Встретил есаул в глухомани и других, как сам, скитальцев. Не сидели они в плавнях невылазно, нет-нет да тревожили окрестные села и станицы, но постреливали больше так, для добывания провизии. И лишь когда на Кубань да Терек из-за рубежа вернулись бывшие врангелевские полковники Жуков, Савицкий, генералы Потоцкий и Лукьянов, повстанческое белое движение в родных местах Мещерякова приняло более устойчивый характер. Примкнул к нему и Игнат. Но не надолго. После разгрома под Краснодаром «белой повстанческой кубанской армии» генерала Пржевальского-Марченко и подвизавшегося при нем сына заместителя председателя бывшей Кубанской краевой рады Савицкого снова ушел Игнат в плавни. Опять скрывался с верной Мартохой в шалаше. Хоронился, как волк, от людей.
Когда Советская власть объявила амнистию тем, кто добровольно явится с повинной, заколебался Игнат: что делать? Жена стала настаивать — сколько еще гнить в этих плавнях. Не очень-то верил тогда есаул заверениям властей, но, видя, что другие выходят, решился и он. Сдал подобранную винтовку, поклялся больше не брать шашку в руки. Но маузер, добытый на Ставропольщине, не сдал — смазал его погуще и припрятал на всякий случай. Авось, пригодится...
В 1922 году военный трибунал осудил в Верхне-Донском округе более 200 человек во главе с атаманом Фоминым как не явившихся с повинной и продолжавших бандитствовать по лесам да хуторам. Игнат еще раз убедился, что повинился вовремя. А там дальше видно будет...
Жил Мещеряков в своем дому, но поначалу открыто на люди, на улицу выходить не решался. Не мог отделаться от дьявольского наваждения, будто прошлое со зверствами, кровью и грабежами на лбу у него расписано.
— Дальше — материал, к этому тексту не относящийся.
/-- READ of an object other than the ramp memory. -/
theorem read_image (tag : Byte) (hs : InService s) (hobject : object.toNat ≠ 9) :
    (∀ image, imageOf s object.toNat index.toNat = some image →
      (1 ≤ count.toNat → count.toNat ≤ 16 → hi.toNat * 256 + lo.toNat + count.toNat ≤ 2 * image.length →
        Answered (.read ⟨tag, object :: index :: hi :: lo :: count :: extra⟩) s tag 1 .done false
          (((bytesOfWords image).drop (hi.toNat * 256 + lo.toNat)).take count.toNat) (passed s)) ∧
      (count = 0 ∨ 16 < count.toNat ∨ 2 * image.length < hi.toNat * 256 + lo.toNat + count.toNat →
        Refused (.read ⟨tag, object :: index :: hi :: lo :: count :: extra⟩) s tag 1 .range [])) ∧
    (imageOf s object.toNat index.toNat = none →
      Refused (.read ⟨tag, object :: index :: hi :: lo :: count :: extra⟩) s tag 1 .range []) := by
  have hrefused (hnone : readBytes s object.toNat index.toNat (hi.toNat * 256 + lo.toNat) count.toNat = none) :
      Refused (.read ⟨tag, object :: index :: hi :: lo :: count :: extra⟩) s tag 1 .range [] := by
    refine refused_of_owner (rq := ⟨tag, object :: index :: hi :: lo :: count :: extra⟩) (code := 1) rfl hs ?_
    rw [readObject_image hobject, readBytes_passed, hnone]
    rfl
  refine ⟨fun image himage => ⟨fun hone hmost hin => ?_, fun hout => hrefused ?_⟩, fun hnone => hrefused ?_⟩
  · refine answered_of_owner (rq := ⟨tag, object :: index :: hi :: lo :: count :: extra⟩) (code := 1) rfl hs
      ?_ (passed_node s)
    rw [readObject_image hobject, readBytes_passed, readBytes, himage, Option.bind_some, readImage_inside hone hmost hin]
    rfl
  · rw [readBytes, himage, Option.bind_some]
    refine readImage_outside (hout.imp_left fun hzero => ?_)
    rw [hzero]
    rfl
  · rw [readBytes, hnone]
    rfl

theorem rampSpan_inside {k : Byte} (hone : 1 ≤ k.toNat) (hmost : k.toNat ≤ 8)
    (hin : hi.toNat * 256 + lo.toNat + k.toNat ≤ 1024) :
    rampSpan (hi :: lo :: k :: extra) = some (hi.toNat * 256 + lo.toNat, k.toNat) := by
  refine if_neg ?_
  rintro (h | h | h | h)
  · simp only [List.length_cons] at h
    omega
  · have hzero : k.toNat = 0 := h
    omega
  · have hmany : 8 < k.toNat := h
    omega
  · have hbeyond : 1024 < hi.toNat * 256 + lo.toNat + k.toNat := h
    omega

theorem rampSpan_outside {k : Byte} (hout : k = 0 ∨ 8 < k.toNat ∨ 1024 < hi.toNat * 256 + lo.toNat + k.toNat) :
    rampSpan (hi :: lo :: k :: extra) = none := by
  refine if_pos (.inr (hout.imp_left fun hzero => ?_))
  rw [hzero]
  rfl
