-- ==== Sys2Proof/Machine/PlayoutUnit.lean ====
section
/-! DEFINITION. The playout unit (manual chapter 3): selection, underruns, the stall rule. -/

namespace Sys2Proof.Machine

/-- The distance of a sequence from the last shown one (R44). -/
def distance (s : State) (seq : Word) : Nat := (seq - s.playout.lastShown).toNat

/-- A sequence fresher than the last shown one (R44). -/
def fresher (s : State) (seq : Word) : Bool := 1 ≤ distance s seq && distance s seq ≤ 2147483647

/-- The candidates of a selection (R44), without stores whose pin was refused (R46). -/
def candidates (s : State) (refused : List Nat) : List Nat :=
  (storesInUse s).filter fun k =>
    (storeAt s k).state == .complete && fresher s (storeAt s k).seq && !refused.contains k

/-- The candidate of greatest distance (R44). -/
def bestCandidate (s : State) : List Nat → Option Nat
  | [] => none
  | k :: ks => match bestCandidate s ks with
    | none => some k
    | some j => if distance s (storeAt s k).seq < distance s (storeAt s j).seq then some j else some k

/-- The ring table makes a playout pin only on a COMPLETE store, and as the same action releases the previous one
(R34). -/
def pinStore (k : Nat) (s : State) : Option State :=
  if (storeAt s k).state = .complete then
    some (updateStore k (fun e => { e with playPin := true })
      { s with ring := s.ring.map fun e => { e with playPin := false } })
  else none

/-- Playout releases its pin, if it holds one, turns to the fill picture, and the release is reported (R34, R47). -/
def turnToFill (s : State) : State :=
  match s.playout.shown with
  | none => { s with playout := { s.playout with video := .fill true } }
  | some _ =>
    let s := dropPlayPin s
    reportRelease { s with playout := { s.playout with video := .fill true } }

/-- A candidate is shown (R45), its pin made in `pinned`: the counts, the close of an episode that was open, then
its CAPTURE_RESUMED (log entry 53); a DEFERRED capture unit acts on the release of the previous pin after them (log
entry 49). The not-shown count wraps (log entry 52), and no refused store is told apart in it (log entry 57). -/
def showStore (k : Nat) (pinned s : State) : State :=
  let p := s.playout
  let seq := (storeAt s k).seq
  let s' := { pinned with playout :=
    { p with shown := some k, notShown := p.notShown + BitVec.ofNat 32 (distance s seq - 1), lastShown := seq,
             stallOpen := false, consec := 0, video := .store k } }
  let s' := if p.stallOpen then emit (Event.captureResumed seq p.consec) s' else s'
  if p.shown.isSome then onward s' reportRelease else s'

/-- The stall episode opens (R49). The picture that begins is fill, so a memory error at the event leaves the period
the fill picture without overlay (R55). -/
def openStall (s : State) : State :=
  let ev := Event.captureStall s.playout.lastShown s.cfg.stallLimit s.capture.los
  onward (emit ev { s with playout := { s.playout with stallOpen := true, video := .fill true } }) fun s =>
  turnToFill { s with playout := { s.playout with stallLatch := true } }

/-- An underrun (R47 to R49). -/
def underrun (s : State) : State :=
  let n := min 255 (s.playout.consec + 1)
  let s := { s with playout := { s.playout with underruns := s.playout.underruns + 1, consec := n } }
  if s.playout.stallOpen then turnToFill s
  else if n = s.cfg.stallLimit then openStall s
  else if s.capture.los then turnToFill s
  else if s.cfg.underrunFill then turnToFill s
  else match s.playout.shown with
    | none => { s with playout := { s.playout with video := .fill true } }
    | some k => { s with playout := { s.playout with video := .store k } }

/-- Selection (R44 to R47): the best candidate is asked for; a refused one is left out and selection repeats. -/
def selectShown : Nat → List Nat → State → State
  | 0, _, s => underrun s
  | fuel + 1, refused, s =>
    match bestCandidate s (candidates s refused) with
    | none => underrun s
    | some k => match pinStore k s with
      | some s' => showStore k s' s
      | none => selectShown fuel (k :: refused) s

/-- The playout unit's work at an output frame start (R42, R45, R47, R54, R55). -/
def playoutFrame (s : State) : State :=
  match s.part with
  | .running => selectShown 16 [] s
  | .halting => selectShown 16 [] s
  | .halted => { s with playout := { s.playout with video := .fill true } }
  | .faulted => { s with playout := { s.playout with video := .fill false } }
  | .off => s
  | .loading => s

/-- The next underrun would bring the consecutive underrun count to the stall limit (R49). -/
def stallNext (s : State) : Bool :=
  s.part.lit && !s.playout.stallOpen && min 255 (s.playout.consec + 1) == s.cfg.stallLimit
    && (bestCandidate s (candidates s [])).isNone

/-! ### The command -/

/-- CAPTURE_STALL (R49): the underrun that brings the consecutive underrun count to the stall limit (log entry 3). -/
def execCaptureStall (s : State) : Host.Outcome State Fault Refusal :=
  .next (if stallNext s then underrun s else s)

end Sys2Proof.Machine
end

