-- ==== Sys2Proof/Machine/Step.lean ====
section
/-! DEFINITION. One step: the command at the front of the queue is carried out with the rest of the queue. On an empty
queue the still copy under way moves on by a line, and with none the block idles (log entries 1 and 11): its timers
expire by commands only (log entry 2). -/

namespace Sys2Proof.Machine

/-- The step of the block. -/
def step (s : State) : Host.Outcome State Fault Refusal :=
  match s.pending with
  | [] => .next (stillTick s)
  | c :: rest => exec c { s with pending := rest }

/-- The state with the command that a word spells at the front of the queue. No row of the table has bits, so no word
spells a command. -/
def State.withFetchWord (s : State) (nbits w : Nat) : State :=
  match decodeTableWord nbits w with
  | none => s
  | some c => { s with pending := c :: s.pending }

end Sys2Proof.Machine
end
Потом, как спасительную нить, нашел успокоение. «А что?— мысленно оправдывал себя Игнат.— Красных мы, конечно, не щадили, когда они попадались к нам в руки. Но на то и бойня шла — кто кого. А вот панов мы потрошили, так ведь и большевики против них, панов. Только они миндальничали с ними, политика у них такая. А у нас другой разговор: что, только им, чистеньким да пухленьким, можно было на мягких перинах свои тела холить? А нам, воинам-казакам, на задворках, что ли, время коротать? Нет, ядрена-матрена, кукиш! Хоть день, да пан — сыт и пьян. А там — будь что будет! Может быть, назавтра красной юшкой умоешься, а может, и красноармейскую пулю или шашку между глаз схлопочешь».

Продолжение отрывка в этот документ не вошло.